Semester 2, 2024-2025

Type of course

Methodological and Practical Courses

Date

March 11 and March 12, 2025

Location

Online - Zoom


Duration

2 days

Maximum number of participants

15

ECTS

0.5 EC will be appointed for participation in the complete course

Staff

Sofia Pelica (VU Amsterdam) and Sarah Ashcroft-Jones, PhD (Columbia University)

Join us for a beginner-friendly workshop on reproducible data processing and analysis, where you will learn best practices for creating, documenting, and sharing code that ensure computational reproducibility and adherence to open science principles. The primary goal of reproducible data processing and analysis is to enable others to independently replicate your results by using your code and data. However, reproducibility alone does not guarantee the correctness of your results. Therefore, this workshop will also cover techniques to validate your code using practices and methods to prevent and detect errors. 

 

Learning goals

• Understanding the principles of computational reproducibility and its importance in research.

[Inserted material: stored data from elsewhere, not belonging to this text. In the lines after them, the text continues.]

def Tile.release (x : Tile) (k : Cmd) : Tile :=
  k.sources.foldl (fun x o => match o with
    | .queue q n _ => { x with queues := tmod x.queues (k.ctx.val * 256 + q.val) {} (Queue.release n) }
    | _ => x) x

/-- The consumed-position counters (TWD_QPOS, R258) advance by what a command has consumed; what the spill region served advanced them as it was
read. -/
def State.countConsumed (s : State) (t : TileIx) (k : Cmd) : State :=
  s.each k.sources fun s o => match o with
    | .queue q n _ => s.setReg (itemKey (tileReg t TWD_QPOS) q.val) (s.reg (itemKey (tileReg t TWD_QPOS) q.val) +
        BitVec.ofNat 32 (n - (tget (s.tile t).queues (k.ctx.val * 256 + q.val) {}).served.length))
    | _ => s

/-- The commit (R95, R204): COMMITTED, completion released to consumers and the consumed tokens to their producers (R206), and for a sampled
command the primary's items are reported (R133). -/
def State.commit (s : State) (t : TileIx) (k : Nat) (e : JEntry) : State :=
  let e1 := { e with state := .committed, outcome := if e.outcome = 2 then 2 else 1 }
  let s1 := (s.countConsumed t e.cmd).modTile t fun x => (x.setSlot k e1).release e.cmd
  let s2 := s1.modCtx e.cmd.ctx fun x => { x with
    commits := x.commits + 1, lastCommitAt := s.time.tb, lastCommit := tput x.lastCommit (s.logNum t) e.cmd.seq }
  let s3 := s2.traceEnd t e1
  let s4 := if e.sampled && !e.cmd.hold then s3.wardenReport (tileAgent t) (.shadowDigest t .primary t e1.items) else s3
  (s4.drainGateOf t).drainFreed

/-- COMMAND_COMMIT. -/
def doCommandCommit (t : TileIx) (seq : Word) (s : State) : State :=
  match (s.tile t).slotOf seq with
  | none => s
  | some (k, e) => if e.mayCommit && !(s.tile t).gateClosed then s.commit t k e else s

/-! ### When a check fails (R98 to R103) -/

/-- All of a command's operands are still available (R99): what it has consumed from a queue lies in the context's replay window, of at most
1 MiB. -/
def replayable (d : CtxDesc) (k : Cmd) : Bool := k.sources.all fun o =>
  match o with
  | .external _ => true
  | .resident w => !w
  | .queue _ _ n => decide (n ≤ min d.replayWindow (2 ^ 20))

/-- The location registers of the last failing pass (R115). -/
def State.setLocation (s : State) (t : TileIx) (seq : Word) (pass : Nat) (c : Cause) (l : Location) : State :=
  ((((s.setNat (tileReg t TWD_RES_LOC) (l.cols * 2 ^ 24 + l.rows * 2 ^ 16 + l.col * 2 ^ 8 + l.row)).setNat
    (tileReg t TWD_RES_SYND) (bit l.single 31 + l.colSynd * 2 ^ 16 + l.rowSynd)).setReg (tileReg t TWD_RES_SEQ) seq).setNat
    (tileReg t TWD_RES_PASS) (pass % 65536)).setFld (tileReg t TWD_RES_STATUS) 26 24 (causeNum c)

/-- Outcome, commit_held and retry_active of TWD_RES_STATUS. -/
def State.setOutcome (s : State) (t : TileIx) (o : Nat) (held retry : Bool) : State :=
  s.setFld (tileReg t TWD_RES_STATUS) 31 27 (o * 4 + bit held 1 + bit retry 0)
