/-- RELOAD_COMPLETE (R208 steps 4 and 5): retained inputs are resent, open entries reissued in sequence order, then the commands held at the
gate follow; a region whose backing met Slag faults its context first (R211). Under STOP on the spare's region nothing is complete. -/
def doReloadComplete (i : Fin 2) (slag : Option CtxIx) (s : State) : State :=
  match s.plan.slots.getD i.val none with
  | none => s
  | some r => match r.spare with
    | none => s
    | some u =>
      if !s.regionRuns u then s
      else
        let owner := fun (c : CtxIx) => (s.ctx c).used && !(s.ctx c).faulted && (s.ctx c).desc.regions.any fun x => x.lt == r.logical && x.policy != .none
        let s1 := s.each (slag.filter owner).toList fun s c => (s.reloadLost c).discardOf r.first 7 c
        let s2 := (s1.resendTokens r u).each (s1.openPrimary r.first) fun s e => s.reissueOn r u e
        let s3 := ((s2.mergeGates r u).bump HRT_REPLACE_COUNT).setNat HRT_REPLACE_LATENCY ((s.time.tb - r.detect) / 1000)
        s3.seekWaiting.modPlan fun p => { p with slots := p.slots.set i.val none }

/-! ### The sparing record (R193) -/

/-- SPARE_RECORD_WRITE_DONE: the record requested first is in the NOR, and the next one is written; or the attempt has failed. -/
def doSpareRecordWriteDone (ok : Bool) (s : State) : State :=
  match s.plan.writeQ with
  | [] => s
  | w :: rest =>
    if !s.plan.writing then s
    else if ok then
      s.modPlan fun p => { p with recorded := p.recorded.put w, writeQ := rest, writing := !rest.isEmpty, retries := 0, writes := satAdd 16 p.writes 1 }
    else (s.modPlan fun p => { p with writing := false }).emit ⟨1, 0, 0, 0x040C, []⟩

/-- SPARE_RECORD_RETRY: up to eight retries, and none under the power-fail lock (R343). -/
def doSpareRecordRetry (s : State) : State :=
  if !s.recd.pfLock && !s.plan.writeQ.isEmpty && !s.plan.writing && decide (s.plan.retries < 8) then
    s.modPlan fun p => { p with writing := true, retries := p.retries + 1 }
  else s

/-! ### Slag and stale replies (R213 to R217) -/

/-- The class of an address in memory, as the region table has it (R213): control, or user data where no entry says control. -/
def State.controlAt (s : State) (addr : Nat) : Bool :=
  s.regions.any fun e => e.2.control && decide (e.2.base * 2 ^ 20 ≤ addr ∧ addr < (e.2.base + e.2.length) * 2 ^ 20)

/-- A stack warden marks a 64-byte line (R214). -/
def State.markLine (s : State) (n : StackIx) (code addr : Nat) : State :=
  let s1 := s.modStack n fun x => { x with slag := tput x.slag (addr / 64) code }
  (((s1.bump (stackReg n SWD_SLAG_MARKED)).setNat (stackReg n SWD_SLAG_ADDR_LO) addr).setNat (stackReg n SWD_SLAG_ADDR_HI)
    (code * 2 ^ 16 + addr / 2 ^ 32 % 2 ^ 16)).wardenReport (s.stackAgent n) (.slagStack n code addr)

/-- A tile warden marks an SRAM word (R214). -/
def State.markWord (s : State) (t : TileIx) (code addr : Nat) : State :=
  ((s.modTile t fun x => { x with slag := if x.slag.contains addr then x.slag else addr :: x.slag }).setNat (tileReg t TWD_SLAG_LAST)
    (code * 2 ^ 16 + addr % 2 ^ 16)).wardenReport (tileAgent t) (.slagTile t code addr)

/-- HBM_UNCORRECTABLE (R213): user data is marked Slag MEM_UE; control data is reported and forces a chip reset. -/
def doHbmUncorrectable (n : StackIx) (addr : Nat) (s : State) : State :=
  let control := s.controlAt addr
  let s1 := ((s.bump (stackReg n SWD_ECC_UE)).setReg (stackReg n SWD_ECC_LAST) (Config.eccLocation addr)).setNat
    (stackReg n SWD_ECC_LAST_INFO) (2 ^ 31 + bit control 30)
  if control then s1.wardenReport (s.stackAgent n) (.controlUE 2 n.val) else s1.markLine n 1 addr

/-- TILE_SRAM_UE (R214). -/
def doTileSramUE (t : TileIx) (addr : Nat) (control : Bool) (s : State) : State :=
  if control then s.wardenReport (tileAgent t) (.controlUE 1 t.val) else s.markWord t 2 addr

/-- PATH_PARITY_FAIL (R113). -/
def doPathParityFail (p : ParityPoint) (addr : Nat) (s : State) : State :=
  match p with
  | .memoryWrite n =>
    if s.controlAt addr then s.wardenReport (s.stackAgent n) (.controlUE 2 n.val)
    else (s.markLine n 3 addr).wardenReport (s.stackAgent n) (.pathParity n addr)
  | .linkEgress q control =>
    if control then s.wardenReport (portAgent q) (.controlUE 3 q.val) else s.emitOut (.slagFlit q 3)
  | .tileWrite t control =>
    if control then s.wardenReport (tileAgent t) (.controlUE 1 t.val) else s.markWord t 3 addr

/-- SLAG_CONSUMED (R215) by the command RUNNING under a sequence number: a shadow or arbiter abandons its duty; any other compute command
faults its context; data movement copies the marker. -/
def doSlagConsumed (t : TileIx) (seq : Word) (code addr : Nat) (s : State) : State :=
  match (s.tile t).slotOf seq with
  | none => s
  | some (_, e) =>
    if !isCompute e.cmd.kind || e.state != .running || !e.isOpen then s
    else
      let s1 := (s.bump (tileReg t TWD_SLAG_CONSUMED)).setNat (tileReg t TWD_SLAG_LAST) (code % 8 * 2 ^ 16 + addr % 2 ^ 16)
      match e.role with
      | .arbiter => ((s1.each e.primary.toList fun s p => s.freeCapture t p seq 6).abandonArbsOf t).seekWaiting
      | .shadow => ((s1.bump (tileReg t TWD_SHD_ABANDONED)).each (e.primary.bind fun p => (s.tile t).captureOf p seq).toList fun s c =>
          s.loseDuty t c).seekWaiting
      | _ => s1.wardenReport (tileAgent t) (.slagConsumed t e.cmd.ctx e.cmd.step seq code)

/-- DATA_REPLY_ARRIVAL (R217, R243): a reply whose generation is not that of the compute domain is dropped and counted; a reply of a killed or
quarantined context is dropped. -/
def doDataReplyArrival (v : ReplyVia) (dom : Fin 16) (gen : Byte) (c : CtxIx) (s : State) : State :=
  if gen = tget s.esc.domGen dom.val 0 then
    (if (s.ctx c).faulted || (s.ctx c).quarantine.isSome then s else s.emitOut (.reply dom.val c))
  else
    let s1 := match v with
      | .stack n => s.bump (stackReg n SWD_STALE_DROP)
      | .link p => s.bump (linkReg p LWD_STALE_REPLY)
    s1.add64 HRT_GEN_STALE_LO HRT_GEN_STALE_HI 1

/-- A read answered with Slag of the length asked for, for a gone far end or as the resetting sender (R216, R464). -/
def State.remoteGone (s : State) (p : PortIx) (self : Bool) (bytes : Nat) : State :=
  ((s.bump (linkReg p (if self then LWD_REMOTE_GONE_SELF else LWD_REMOTE_GONE))).bump HRT_REMOTE_GONE).emitOut (.slagReply 4 bytes)

/-- This package leaves: a chip reset, a removal, Quench or a power failure, of which a notice of scope 3 to 6 has gone out (R464). -/
def State.leaving (s : State) : Bool :=
  s.esc.reset.any (fun r => r.level == .chip) || s.bu.removal == .powerDown || s.thm.quenching || s.thm.quenched || s.pw.pfWarn || s.recd.pfLock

• Developing skills to improve coding readability.

• Practicing defensive coding techniques. 

• Learning to write and publish portable scripts for reproducible data processing and analysis across different systems.

 

Schedule

First Day

14.00-14.30: Importance of Reproducibility and Open Science in the Context of Data Processing and Analysis

14:30-14:40: Break

14.40-15.30: Getting Started with R and Quarto

15.30-16.00: Break

16.00-17.00: Writing Clear and Comprehensible Code

 

Second Day

14.00-14.50: Approaches to Error-Resistant Coding

14.50-15.00: Break

15.00-15.30: Publishing Reproducible and Portable Scripts

15.30-16.40: Hands-on Practice (with Break included)

16:40-17.00: Closing Remarks

 

Requirements for participation

• A computer operating system with R and RStudio installed. 

• Basic proficiency in R programming is not required.

 

If there are more PhDs interested in participating than available places, distribution will be based on seniority for this course. This means that we look at how long someone has been a KLI member.